-- ==== Sys2Proof/Machine/HiLo.lean ====
section
/-! DEFINITION. HI/LO moves, multiply and divide (41_hilo.md, R150 to R171). -/

namespace Sys2Proof.Machine

/-- The exact signed product as 64 bits (R160). -/
def productSigned (a b : Word) : BitVec 64 := BitVec.ofInt 64 (a.toInt * b.toInt)

/-- The exact unsigned product as 64 bits (R161). -/
def productUnsigned (a b : Word) : BitVec 64 := BitVec.ofNat 64 (a.toNat * b.toNat)

/-- `{HI, LO} <- p`: HI the bits 63:32, LO the bits 31:0 (R160, R161). -/
def setProduct (s : State) (p : BitVec 64) : State := s.setHiLo (p.extractLsb' 32 32) (p.extractLsb' 0 32)

/-- The signed quotient truncated toward zero (R170). -/
def quotSigned (a b : Word) : Int := a.toInt.tdiv b.toInt

/-- The remainder that goes with it: `signed(RS) - q * signed(RT)` (R170; D21). -/
def remSigned (a b : Word) : Int := a.toInt - quotSigned a b * b.toInt

/-- The one signed division whose quotient does not fit (R170). -/
def divOverflows (a b : Word) : Bool := a == 0x80000000#32 && b == 0xFFFFFFFF#32

/-- MFHI (R150). -/
def execMfhi (rd : RegNum) (s : State) : Out := finishReg s rd s.hi

/-- MTHI (R151). -/
def execMthi (rs : RegNum) (s : State) : Out := .next { s with hi := s.reg rs }

/-- MFLO (R152). -/
def execMflo (rd : RegNum) (s : State) : Out := finishReg s rd s.lo

/-- MTLO (R153). -/
def execMtlo (rs : RegNum) (s : State) : Out := .next { s with lo := s.reg rs }

/-- MULT (R160). -/
def execMult (rs rt : RegNum) (s : State) : Out :=
  .next (setProduct s (productSigned (s.reg rs) (s.reg rt)))

/-- MULTU (R161). -/
def execMultu (rs rt : RegNum) (s : State) : Out :=
  .next (setProduct s (productUnsigned (s.reg rs) (s.reg rt)))

/-- DIV (R170): nothing on a zero divisor; the overflow case by `DIV_OVERFLOW` (D12). -/
def execDiv (rs rt : RegNum) (s : State) : Out :=
  if s.reg rt = 0#32 then .next s
  else if divOverflows (s.reg rs) (s.reg rt) then
    match s.params.divOverflow with
    | .fault => raiseUndefined .divOverflow s
    | .wrap => .next (s.setHiLo 0x00000000#32 0x80000000#32)
  else
    .next (s.setHiLo (BitVec.ofInt 32 (remSigned (s.reg rs) (s.reg rt)))
      (BitVec.ofInt 32 (quotSigned (s.reg rs) (s.reg rt))))

/-- DIVU (R171): nothing on a zero divisor. -/
def execDivu (rs rt : RegNum) (s : State) : Out :=
  if s.reg rt = 0#32 then .next s
  else
    .next (s.setHiLo (BitVec.ofNat 32 ((s.reg rs).toNat % (s.reg rt).toNat))
      (BitVec.ofNat 32 ((s.reg rs).toNat / (s.reg rt).toNat)))

end Sys2Proof.Machine
end

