-- ==== Sys2Proof/Machine/Shift.lean ====
section
/-! DEFINITION. The shift instructions (40_shift.md, R130 to R135). -/

namespace Sys2Proof.Machine

/-- `a << n` (R12). -/
def shiftLeft (a : Word) (n : Nat) : Word := a <<< n

/-- `a >>u n` (R12). -/
def shiftRightLogical (a : Word) (n : Nat) : Word := a >>> n

/-- `a >>s n` (R12): copies of bit 31 enter, also by 0 (C10). -/
def shiftRightArith (a : Word) (n : Nat) : Word := a.sshiftRight n

/-- SLL (R130). -/
def execSll (rd rt : RegNum) (shamt : Shamt) (s : State) : Out :=
  finishReg s rd (shiftLeft (s.reg rt) shamt.toNat)

/-- SRL (R131). -/
def execSrl (rd rt : RegNum) (shamt : Shamt) (s : State) : Out :=
  finishReg s rd (shiftRightLogical (s.reg rt) shamt.toNat)

/-- SRA (R132). -/
def execSra (rd rt : RegNum) (shamt : Shamt) (s : State) : Out :=
  finishReg s rd (shiftRightArith (s.reg rt) shamt.toNat)

/-- SLLV (R133; the amount is masked to 5 bits, C9). -/
def execSllv (rd rt rs : RegNum) (s : State) : Out :=
  finishReg s rd (shiftLeft (s.reg rt) (varAmount (s.reg rs)))

/-- SRLV (R134). -/
def execSrlv (rd rt rs : RegNum) (s : State) : Out :=
  finishReg s rd (shiftRightLogical (s.reg rt) (varAmount (s.reg rs)))

/-- SRAV (R135). -/
def execSrav (rd rt rs : RegNum) (s : State) : Out :=
  finishReg s rd (shiftRightArith (s.reg rt) (varAmount (s.reg rs)))

end Sys2Proof.Machine
end

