/-- V165, V169, V171, V173, V187, V193, V196. -/
theorem test_stores :
    wordAfter (withData 0xA1030001#32 [(8, 0x20000000#32), (3, 0x123456EE#32)]) 0x20000000 = some 0xAAEECCDD#32 ∧
    wordAfter (withData 0xA5030002#32 [(8, 0x20000000#32), (3, 0x1234BEEF#32)]) 0x20000000 = some 0xAABBBEEF#32 ∧
    wordAfter (withData 0xAD030004#32 [(8, 0x20000000#32), (3, 0xCAFEBABE#32)]) 0x20000004 = some 0xCAFEBABE#32 ∧
    trapOf (withData 0xAD03FFFC#32 [(8, 0x20000000#32), (3, 0xCAFEBABE#32)]) = some (.memory .badAddress) ∧
    trapOf (placed 0xAC030000#32 [(3, 1#32)]) = some (.memory .permission) ∧
    trapOf (placed 0xAD030000#32 [(8, 0x10000000#32), (3, 1#32)]) = some (.memory .permission) ∧
    trapOf (placed 0xAD030000#32 [(8, 0x24000000#32), (3, 1#32)]) = some (.memory .badAddress) := by decide

/-- The input bytes left after a step, whichever way it ends. -/
def inputAfter (s : State) : List Byte :=
  match step s with
  | .next t => t.input
  | .fault (.trap _ t) => t.input
  | _ => []

/-- The output after the step, if it goes on. -/
def outputAfter (s : State) : Option (List Byte) :=
  match step s with
  | .next t => some t.output
  | _ => none

/-- V174, V177, V179, V180, V184: the ports ("xy" is the bytes 0x78, 0x79). -/
theorem test_ports :
    outputAfter (placed 0xAD030004#32 [(8, 0x30000000#32), (3, 0x141#32)]) = some [0x41#8] ∧
    trapOf { placed 0xA1030003#32 [(8, 0x30000000#32)] with input := [0x78#8, 0x79#8] } =
      some (.memory .badAddress) ∧
    inputAfter { placed 0xA1030003#32 [(8, 0x30000000#32)] with input := [0x78#8, 0x79#8] } = [0x79#8] ∧
    regAfter (placed 0x8D020000#32 [(8, 0x30000000#32)]) 2 = some 0xFFFFFFFF#32 ∧
    regAfter { placed 0x91020003#32 [(8, 0x30000000#32)] with input := [0x78#8, 0x79#8] } 2 = some 0x78#32 ∧
    trapOf (placed 0x8D020004#32 [(8, 0x30000000#32)]) = some (.memory .badAddress) := by decide

/-- An image of NOPs with PC at `p` and PCMax `m`. -/
def fetchAt (p m : Word) : State := { State.reset with pc := p, pcMax := m }

/-- V212, V213, V214, V215, V216, V218: the fetch window. -/
theorem test_fetch_window :
    latchAfter (fetchAt 0x10000040#32 0x10000040#32) = some (0x10000044#32, none) ∧
    trapOf { fetchAt 0x10000040#32 0x10000040#32 with params := { Params.default with pcLimitMode := .strict } } =
      some (.memory .badPC) ∧
    trapOf (fetchAt 0x10000044#32 0x10000040#32) = some (.memory .badPC) ∧
    trapOf (fetchAt 0x0FFFFFFC#32 0x10000040#32) = some (.memory .badPC) ∧
    trapOf (fetchAt 0x10000002#32 0x10000040#32) = some (.memory .badPC) ∧
    trapOf (fetchAt 0x11000000#32 0x11000000#32) = some (.memory .badAddress) := by decide

/-- V219, V221, V223: the loader. -/
theorem test_launch :
    launch Params.default [] [] = .next State.reset ∧
    launch Params.default [0x34#8, 0x02#8, 0x00#8, 0x05#8, 0x00#8, 0x00#8] [] = .refused .imageNotWordMultiple ∧
    launch Params.default [0x34#8, 0x02#8, 0x00#8, 0x05#8, 0x00#8, 0x00#8, 0x00#8, 0x08#8] [] =
      .next { State.reset with
        pcMax := 0x10000008#32
        mem := [(0x10000000, 0x34#8), (0x10000001, 0x02#8), (0x10000003, 0x05#8), (0x10000007, 0x08#8)] } :=
  ⟨rfl, rfl, rfl⟩

/-! ## Witnesses: for each statement with hypotheses, inputs that meet them, every clause at its boundaries -/

/-- LaunchLoadsTheImageOrRefuses: a bad length, the shortest image too long, the empty and the longest image. -/
theorem witness_launch :
    [0x34#8].length % 4 ≠ 0 ∧
    ((List.replicate 0x01000004 0#8).length % 4 = 0 ∧ 0x01000000 < (List.replicate 0x01000004 0#8).length) ∧
    (([] : List Byte).length % 4 = 0 ∧ ([] : List Byte).length ≤ 0x01000000) ∧
    ((List.replicate 0x01000000 0#8).length % 4 = 0 ∧ (List.replicate 0x01000000 0#8).length ≤ 0x01000000) ∧
    Params.default.legal = true := by
  simp only [List.length_replicate]
  decide
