-- ==== Sys2Proof/Word.lean ====
section
/-! DEFINITION. The bus word and the byte (spec/20_memory.md R33, spec/10_state.md R19). -/

namespace Sys2Proof

/-- A 32-bit bus word: the only width the register window answers (R33, R35). -/
abbrev Word := BitVec 32

/-- A byte of the byte buffer, of an encoding or of a random draw (R14, R19, R47). -/
abbrev Byte := BitVec 8

end Sys2Proof
end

• _Task to complete_
From the data above, copy each line that has the string "ofNat".

• _Expected answer_
def productUnsigned (a b : Word) : BitVec 64 := BitVec.ofNat 64 (a.toNat * b.toNat)
    .next (s.setHiLo (BitVec.ofNat 32 ((s.reg rs).toNat % (s.reg rt).toNat))
      (BitVec.ofNat 32 ((s.reg rs).toNat / (s.reg rt).toNat)))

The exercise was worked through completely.